Yes, I intentionally used single quote delimeters. I have also observed the behaviour when using other delimeters. However, so far, I only get the problem when using /x...
Kevin
| [reply] [d/l] |
Re: Worrying regex issue with 5.8.0
by PodMaster (Abbot) on Nov 15, 2002 at 05:53 UTC
|
use Data::Dumper;
my $re_bad = qr'@@([A-Z$#@_#]*) (?! [A-Za-z0-9$#@_] )'x;
print Dumper $re_bad;
print "\n\n\n";
print $re_bad;
__END__
$VAR1 = qr/(?x-ism:@@([A-Z$#@_#]*) (?! [A-Za-z0-9$#@_] ))/;
(?x-ism:@@([A-Z$#@_#]*) (?! [A-Za-z0-9$#@_] ))
____________________________________________________ ** The Third rule of perl club is a statement of fact: pod is sexy. | [reply] [d/l] |
|
|
Well, from your output, you appear not to get any spurious characters anyway.
When I said above that Data::Dumper was not the issue, what I meant was that I was just using it to display the output.
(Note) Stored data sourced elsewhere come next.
set_option maxHeartbeats 60000 in
@[simp] theorem ptpSent_frame (seqId : Nat) (s : State) :
    (ptpSent seqId s).pending = s.pending ∧ (ptpSent seqId s).mail = s.mail ∧ (ptpSent seqId s).dram = s.dram ∧ (ptpSent seqId s).job = s.job ∧ (ptpSent seqId s).page = s.page ∧ (ptpSent seqId s).flow = s.flow ∧ (ptpSent seqId s).prog = s.prog ∧ (ptpSent seqId s).sec = s.sec := by
  unfold ptpSent; simp

set_option maxHeartbeats 60000 in
@[simp] theorem sendHoldOn_frame (src id : Nat) (s : State) (p : Port) :
    (sendHoldOn src id s p).pending = s.pending ∧ (sendHoldOn src id s p).mail = s.mail ∧ (sendHoldOn src id s p).dram = s.dram ∧ (sendHoldOn src id s p).job = s.job ∧ (sendHoldOn src id s p).page = s.page ∧ (sendHoldOn src id s p).flow = s.flow ∧ (sendHoldOn src id s p).prog = s.prog ∧ (sendHoldOn src id s p).sec = s.sec ∧ (sendHoldOn src id s p).tim = s.tim ∧ (sendHoldOn src id s p).ev = s.ev := by
  unfold sendHoldOn; simp

set_option maxHeartbeats 60000 in
@[simp] theorem sendHoldSet_frame (s : State) :
    (sendHoldSet s).pending = s.pending ∧ (sendHoldSet s).mail = s.mail ∧ (sendHoldSet s).dram = s.dram ∧ (sendHoldSet s).job = s.job ∧ (sendHoldSet s).page = s.page ∧ (sendHoldSet s).flow = s.flow ∧ (sendHoldSet s).prog = s.prog ∧ (sendHoldSet s).sec = s.sec ∧ (sendHoldSet s).tim = s.tim ∧ (sendHoldSet s).ev = s.ev := by
  unfold sendHoldSet; simp

set_option maxHeartbeats 60000 in
@[simp] theorem cancelResume_frame (s : State) :
    (cancelResume s).pending = s.pending ∧ (cancelResume s).dram = s.dram ∧ (cancelResume s).job = s.job ∧ (cancelResume s).page = s.page ∧ (cancelResume s).prog = s.prog ∧ (cancelResume s).sec = s.sec ∧ (cancelResume s).tim = s.tim := by
  unfold cancelResume; (repeat' split) <;> simp

set_option maxHeartbeats 60000 in
@[simp] theorem requestHold_frame (n : Nat) (s : State) :
    (requestHold n s).pending = s.pending ∧ (requestHold n s).dram = s.dram ∧ (requestHold n s).job = s.job ∧ (requestHold n s).page = s.page ∧ (requestHold n s).prog = s.prog ∧ (requestHold n s).sec = s.sec ∧ (requestHold n s).tim = s.tim := by
  unfold requestHold; (try dsimp only); (repeat' split) <;> simp

set_option maxHeartbeats 60000 in
@[simp] theorem requestHostHold_frame (s : State) :
    (requestHostHold s).pending = s.pending ∧ (requestHostHold s).dram = s.dram ∧ (requestHostHold s).job = s.job ∧ (requestHostHold s).page = s.page ∧ (requestHostHold s).prog = s.prog ∧ (requestHostHold s).sec = s.sec ∧ (requestHostHold s).tim = s.tim := by
  unfold requestHostHold; simp

set_option maxHeartbeats 60000 in
@[simp] theorem clearHostHold_frame (s : State) :
    (clearHostHold s).pending = s.pending ∧ (clearHostHold s).mail = s.mail ∧ (clearHostHold s).dram = s.dram ∧ (clearHostHold s).job = s.job ∧ (clearHostHold s).page = s.page ∧ (clearHostHold s).prog = s.prog ∧ (clearHostHold s).sec = s.sec ∧ (clearHostHold s).tim = s.tim ∧ (clearHostHold s).ev = s.ev := by
  unfold clearHostHold; simp

set_option maxHeartbeats 60000 in
@[simp] theorem closeCheckRun_frame (s : State) :
    (closeCheckRun s).pending = s.pending ∧ (closeCheckRun s).mail = s.mail ∧ (closeCheckRun s).dram = s.dram ∧ (closeCheckRun s).job = s.job ∧ (closeCheckRun s).page = s.page ∧ (closeCheckRun s).flow = s.flow ∧ (closeCheckRun s).prog = s.prog ∧ (closeCheckRun s).sec = s.sec := by
  unfold closeCheckRun; simp

set_option maxHeartbeats 60000 in
@[simp] theorem dropStarts_frame (s : State) :
    (dropStarts s).pending = s.pending ∧ (dropStarts s).dram = s.dram ∧ (dropStarts s).job = s.job ∧ (dropStarts s).page = s.page ∧ (dropStarts s).flow = s.flow ∧ (dropStarts s).prog = s.prog ∧ (dropStarts s).sec = s.sec ∧ (dropStarts s).tim = s.tim ∧ (dropStarts s).ev = s.ev := by
  unfold dropStarts; simp

set_option maxHeartbeats 60000 in
@[simp] theorem endCheckRun_frame (s : State) :
    (endCheckRun s).pending = s.pending ∧ (endCheckRun s).mail = s.mail ∧ (endCheckRun s).dram = s.dram ∧ (endCheckRun s).job = s.job ∧ (endCheckRun s).page = s.page ∧ (endCheckRun s).flow = s.flow ∧ (endCheckRun s).prog = s.prog ∧ (endCheckRun s).sec = s.sec := by
  unfold endCheckRun; simp

end Sys2Proof.Machine
end

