set_option maxHeartbeats 60000 in
@[simp] theorem updStripe_frame (i : Nat) (f : StripeData → StripeData) (s : State) :
    (updStripe i f s).pending = s.pending ∧ (updStripe i f s).mail = s.mail ∧ (updStripe i f s).dram = s.dram ∧ (updStripe i f s).job = s.job ∧ (updStripe i f s).page = s.page ∧ (updStripe i f s).flow = s.flow ∧ (updStripe i f s).prog = s.prog ∧ (updStripe i f s).sec = s.sec ∧ (updStripe i f s).tim = s.tim ∧ (updStripe i f s).ev = s.ev := by
  unfold updStripe; simp

set_option maxHeartbeats 60000 in
@[simp] theorem queueSync_frame (s : State) :
    (queueSync s).pending = s.pending ∧ (queueSync s).mail = s.mail ∧ (queueSync s).dram = s.dram ∧ (queueSync s).job = s.job ∧ (queueSync s).page = s.page ∧ (queueSync s).flow = s.flow ∧ (queueSync s).prog = s.prog ∧ (queueSync s).sec = s.sec ∧ (queueSync s).tim = s.tim ∧ (queueSync s).ev = s.ev := by
  unfold queueSync; simp

set_option maxHeartbeats 60000 in
@[simp] theorem rejectBands_frame (i : Nat) (bs : List Nat) (s : State) :
    (rejectBands i bs s).pending = s.pending ∧ (rejectBands i bs s).dram = s.dram ∧ (rejectBands i bs s).job = s.job ∧ (rejectBands i bs s).page = s.page ∧ (rejectBands i bs s).prog = s.prog ∧ (rejectBands i bs s).sec = s.sec ∧ (rejectBands i bs s).tim = s.tim := by
  unfold rejectBands; (repeat' split) <;> simp

set_option maxHeartbeats 60000 in
@[simp] theorem rasterSync_frame (s : State) :
    (rasterSync s).pending = s.pending ∧ (rasterSync s).mail = s.mail ∧ (rasterSync s).dram = s.dram ∧ (rasterSync s).job = s.job ∧ (rasterSync s).page = s.page ∧ (rasterSync s).flow = s.flow ∧ (rasterSync s).prog = s.prog ∧ (rasterSync s).sec = s.sec ∧ (rasterSync s).tim = s.tim ∧ (rasterSync s).ev = s.ev := by
  unfold rasterSync; simp

set_option maxHeartbeats 60000 in
@[simp] theorem startBand_frame (s : State) :
    (startBand s).pending = s.pending ∧ (startBand s).mail = s.mail ∧ (startBand s).dram = s.dram ∧ (startBand s).job = s.job ∧ (startBand s).page = s.page ∧ (startBand s).flow = s.flow ∧ (startBand s).prog = s.prog ∧ (startBand s).sec = s.sec ∧ (startBand s).tim = s.tim ∧ (startBand s).ev = s.ev := by
  unfold startBand; (repeat' split) <;> simp

set_option maxHeartbeats 60000 in
@[simp] theorem giveTile_frame (s : State) :
    (giveTile s).pending = s.pending ∧ (giveTile s).mail = s.mail ∧ (giveTile s).dram = s.dram ∧ (giveTile s).job = s.job ∧ (giveTile s).page = s.page ∧ (giveTile s).flow = s.flow ∧ (giveTile s).prog = s.prog ∧ (giveTile s).sec = s.sec ∧ (giveTile s).tim = s.tim ∧ (giveTile s).ev = s.ev := by
  unfold giveTile; (repeat' split) <;> simp

set_option maxHeartbeats 60000 in
@[simp] theorem fillCells_frame (x0 : Nat) (x1 : State) :
    (fillCells x0 x1).pending = x1.pending ∧ (fillCells x0 x1).mail = x1.mail ∧ (fillCells x0 x1).dram = x1.dram ∧ (fillCells x0 x1).job = x1.job ∧ (fillCells x0 x1).page = x1.page ∧ (fillCells x0 x1).flow = x1.flow ∧ (fillCells x0 x1).prog = x1.prog ∧ (fillCells x0 x1).sec = x1.sec ∧ (fillCells x0 x1).tim = x1.tim ∧ (fillCells x0 x1).ev = x1.ev := by
  induction x0 generalizing x1 with
  | zero => simp [fillCells]
  | succ n ih => unfold fillCells; (try dsimp only); (repeat' split) <;> simp [ih]

set_option maxHeartbeats 60000 in
@[simp] theorem rasterStart_frame (s : State) :
    (rasterStart s).pending = s.pending ∧ (rasterStart s).mail = s.mail ∧ (rasterStart s).dram = s.dram ∧ (rasterStart s).job = s.job ∧ (rasterStart s).page = s.page ∧ (rasterStart s).flow = s.flow ∧ (rasterStart s).prog = s.prog ∧ (rasterStart s).sec = s.sec ∧ (rasterStart s).tim = s.tim ∧ (rasterStart s).ev = s.ev := by
  unfold rasterStart; simp

set_option maxHeartbeats 60000 in
@[simp] theorem returnQueue_frame (i j : Nat) (s : State) :
    (returnQueue i j s).pending = s.pending ∧ (returnQueue i j s).mail = s.mail ∧ (returnQueue i j s).dram = s.dram ∧ (returnQueue i j s).job = s.job ∧ (returnQueue i j s).page = s.page ∧ (returnQueue i j s).flow = s.flow ∧ (returnQueue i j s).prog = s.prog ∧ (returnQueue i j s).sec = s.sec ∧ (returnQueue i j s).tim = s.tim ∧ (returnQueue i j s).ev = s.ev := by
  unfold returnQueue; simp

set_option maxHeartbeats 60000 in
@[simp] theorem finishBand_frame (c : Render) (rest : List Render) (s : State) :
    (finishBand c rest s).pending = s.pending ∧ (finishBand c rest s).mail = s.mail ∧ (finishBand c rest s).dram = s.dram ∧ (finishBand c rest s).job = s.job ∧ (finishBand c rest s).page = s.page ∧ (finishBand c rest s).flow = s.flow ∧ (finishBand c rest s).prog = s.prog ∧ (finishBand c rest s).sec = s.sec ∧ (finishBand c rest s).tim = s.tim := by
  unfold finishBand; simp

set_option maxHeartbeats 60000 in
@[simp] theorem promote_frame (s : State) :
    (promote s).pending = s.pending ∧ (promote s).mail = s.mail ∧ (promote s).dram = s.dram ∧ (promote s).job = s.job ∧ (promote s).page = s.page ∧ (promote s).flow = s.flow ∧ (promote s).prog = s.prog ∧ (promote s).sec = s.sec ∧ (promote s).tim = s.tim := by
  unfold promote; (repeat' split) <;> simp

set_option maxHeartbeats 60000 in
@[simp] theorem rasterGo_frame (s : State) :
    (rasterGo s).pending = s.pending ∧ (rasterGo s).mail = s.mail ∧ (rasterGo s).dram = s.dram ∧ (rasterGo s).job = s.job ∧ (rasterGo s).page = s.page ∧ (rasterGo s).flow = s.flow ∧ (rasterGo s).prog = s.prog ∧ (rasterGo s).sec = s.sec ∧ (rasterGo s).tim = s.tim := by
  unfold rasterGo; simp

set_option maxHeartbeats 60000 in
@[simp] theorem tileReads_frame (i j : Nat) (s : State) :
    (tileReads i j s).1.pending = s.pending ∧ (tileReads i j s).1.mail = s.mail ∧ (tileReads i j s).1.dram = s.dram ∧ (tileReads i j s).1.job = s.job ∧ (tileReads i j s).1.page = s.page ∧ (tileReads i j s).1.flow = s.flow ∧ (tileReads i j s).1.prog = s.prog ∧ (tileReads i j s).1.sec = s.sec ∧ (tileReads i j s).1.tim = s.tim := by
  unfold tileReads; simp

set_option maxHeartbeats 60000 in
@[simp] theorem tileBuffer_frame (cell : Nat) (s : State) :
    (tileBuffer cell s).pending = s.pending ∧ (tileBuffer cell s).mail = s.mail ∧ (tileBuffer cell s).dram = s.dram ∧ (tileBuffer cell s).job = s.job ∧ (tileBuffer cell s).page = s.page ∧ (tileBuffer cell s).flow = s.flow ∧ (tileBuffer cell s).prog = s.prog ∧ (tileBuffer cell s).sec = s.sec ∧ (tileBuffer cell s).tim = s.tim := by
  unfold tileBuffer; simp

set_option maxHeartbeats 60000 in
@[simp] theorem bandCycles_frame (c : Render) (s : State) :
    (bandCycles c s).pending = s.pending ∧ (bandCycles c s).mail = s.mail ∧ (bandCycles c s).dram = s.dram ∧ (bandCycles c s).job = s.job ∧ (bandCycles c s).page = s.page ∧ (bandCycles c s).flow = s.flow ∧ (bandCycles c s).prog = s.prog ∧ (bandCycles c s).sec = s.sec ∧ (bandCycles c s).tim = s.tim := by
  unfold bandCycles; simp

set_option maxHeartbeats 60000 in
@[simp] theorem tileComplete_frame (cell : Fin 64) (cycles : Nat) (s : State) :
    (tileComplete cell cycles s).pending = s.pending ∧ (tileComplete cell cycles s).mail = s.mail ∧ (tileComplete cell cycles s).dram = s.dram ∧ (tileComplete cell cycles s).job = s.job ∧ (tileComplete cell cycles s).page = s.page ∧ (tileComplete cell cycles s).flow = s.flow ∧ (tileComplete cell cycles s).prog = s.prog ∧ (tileComplete cell cycles s).sec = s.sec ∧ (tileComplete cell cycles s).tim = s.tim := by
  unfold tileComplete; (try dsimp only); (repeat' split) <;> simp

set_option maxHeartbeats 60000 in
@[simp] theorem probeTile_frame (d : StripeData) (p : Pending) (s : State) :
    (probeTile d p s).pending = s.pending ∧ (probeTile d p s).mail = s.mail ∧ (probeTile d p s).dram = s.dram ∧ (probeTile d p s).job = s.job ∧ (probeTile d p s).page = s.page ∧ (probeTile d p s).flow = s.flow ∧ (probeTile d p s).prog = s.prog ∧ (probeTile d p s).sec = s.sec ∧ (probeTile d p s).tim = s.tim ∧ (probeTile d p s).ev = s.ev := by
  unfold probeTile; simp

set_option maxHeartbeats 60000 in
@[simp] theorem writeSlotBytes_frame (n slot : Nat) (bad : List Nat) (s : State) :
    (writeSlotBytes n slot bad s).pending = s.pending ∧ (writeSlotBytes n slot bad s).mail = s.mail ∧ (writeSlotBytes n slot bad s).dram = s.dram ∧ (writeSlotBytes n slot bad s).job = s.job ∧ (writeSlotBytes n slot bad s).page = s.page ∧ (writeSlotBytes n slot bad s).flow = s.flow ∧ (writeSlotBytes n slot bad s).prog = s.prog ∧ (writeSlotBytes n slot bad s).sec = s.sec ∧ (writeSlotBytes n slot bad s).tim = s.tim := by
  unfold writeSlotBytes; simp

set_option maxHeartbeats 60000 in
@[simp] theorem writeSlot_frame (slot : Nat) (bad : List Nat) (s : State) :
    (writeSlot slot bad s).pending = s.pending ∧ (writeSlot slot bad s).mail = s.mail ∧ (writeSlot slot bad s).dram = s.dram ∧ (writeSlot slot bad s).job = s.job ∧ (writeSlot slot bad s).page = s.page ∧ (writeSlot slot bad s).flow = s.flow ∧ (writeSlot slot bad s).prog = s.prog ∧ (writeSlot slot bad s).sec = s.sec ∧ (writeSlot slot bad s).tim = s.tim := by
  unfold writeSlot; simp

set_option maxHeartbeats 60000 in
@[simp] theorem spoilTiles_frame (i j : Nat) (ks : List Nat) (s : State) :
    (spoilTiles i j ks s).pending = s.pending ∧ (spoilTiles i j ks s).mail = s.mail ∧ (spoilTiles i j ks s).dram = s.dram ∧ (spoilTiles i j ks s).job = s.job ∧ (spoilTiles i j ks s).page = s.page ∧ (spoilTiles i j ks s).flow = s.flow ∧ (spoilTiles i j ks s).prog = s.prog ∧ (spoilTiles i j ks s).sec = s.sec ∧ (spoilTiles i j ks s).tim = s.tim ∧ (spoilTiles i j ks s).ev = s.ev := by
  unfold spoilTiles; simp

set_option maxHeartbeats 60000 in
@[simp] theorem readDensities_frame (d : StripeData) (j : Nat) (s : State) :
    (readDensities d j s).pending = s.pending ∧ (readDensities d j s).mail = s.mail ∧ (readDensities d j s).dram = s.dram ∧ (readDensities d j s).job = s.job ∧ (readDensities d j s).page = s.page ∧ (readDensities d j s).flow = s.flow ∧ (readDensities d j s).prog = s.prog ∧ (readDensities d j s).sec = s.sec ∧ (readDensities d j s).tim = s.tim := by
  unfold readDensities; simp

set_option maxHeartbeats 60000 in
@[simp] theorem readPending_frame (d : StripeData) (p : Pending) (s : State) :
    (readPending d p s).1.pending = s.pending ∧ (readPending d p s).1.mail = s.mail ∧ (readPending d p s).1.dram = s.dram ∧ (readPending d p s).1.job = s.job ∧ (readPending d p s).1.page = s.page ∧ (readPending d p s).1.flow = s.flow ∧ (readPending d p s).1.prog = s.prog ∧ (readPending d p s).1.sec = s.sec ∧ (readPending d p s).1.tim = s.tim := by
  unfold readPending; (repeat' split) <;> simp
I originally observed the problem because the characters added to my regex were **, which caused the regex to be invalid (luckily, or I might not have spotted it for a while).
However, Data::Dumper may yet be involved. When I run the following code:
use Data::Dumper;
my $re_bad = qr'xx([A-Z$#@_!]*) (?! [A-Za-z0-9$#@_] )'x;
print $re_bad;
the output is:
(?x-ism:xx([A-Z$#@_!]*) (?! [A-Za-z0-9$#@_] )#
)
Note the spurious hash (or pound, if you prefer :-) at the end. Given the following code:
my $re_bad = qr'xx([A-Z$#@_!]*) (?! [A-Za-z0-9$#@_] )'x;
print $re_bad;
the output is:
(?x-ism:xx([A-Z$#@_!]*) (?! [A-Za-z0-9$#@_] )
)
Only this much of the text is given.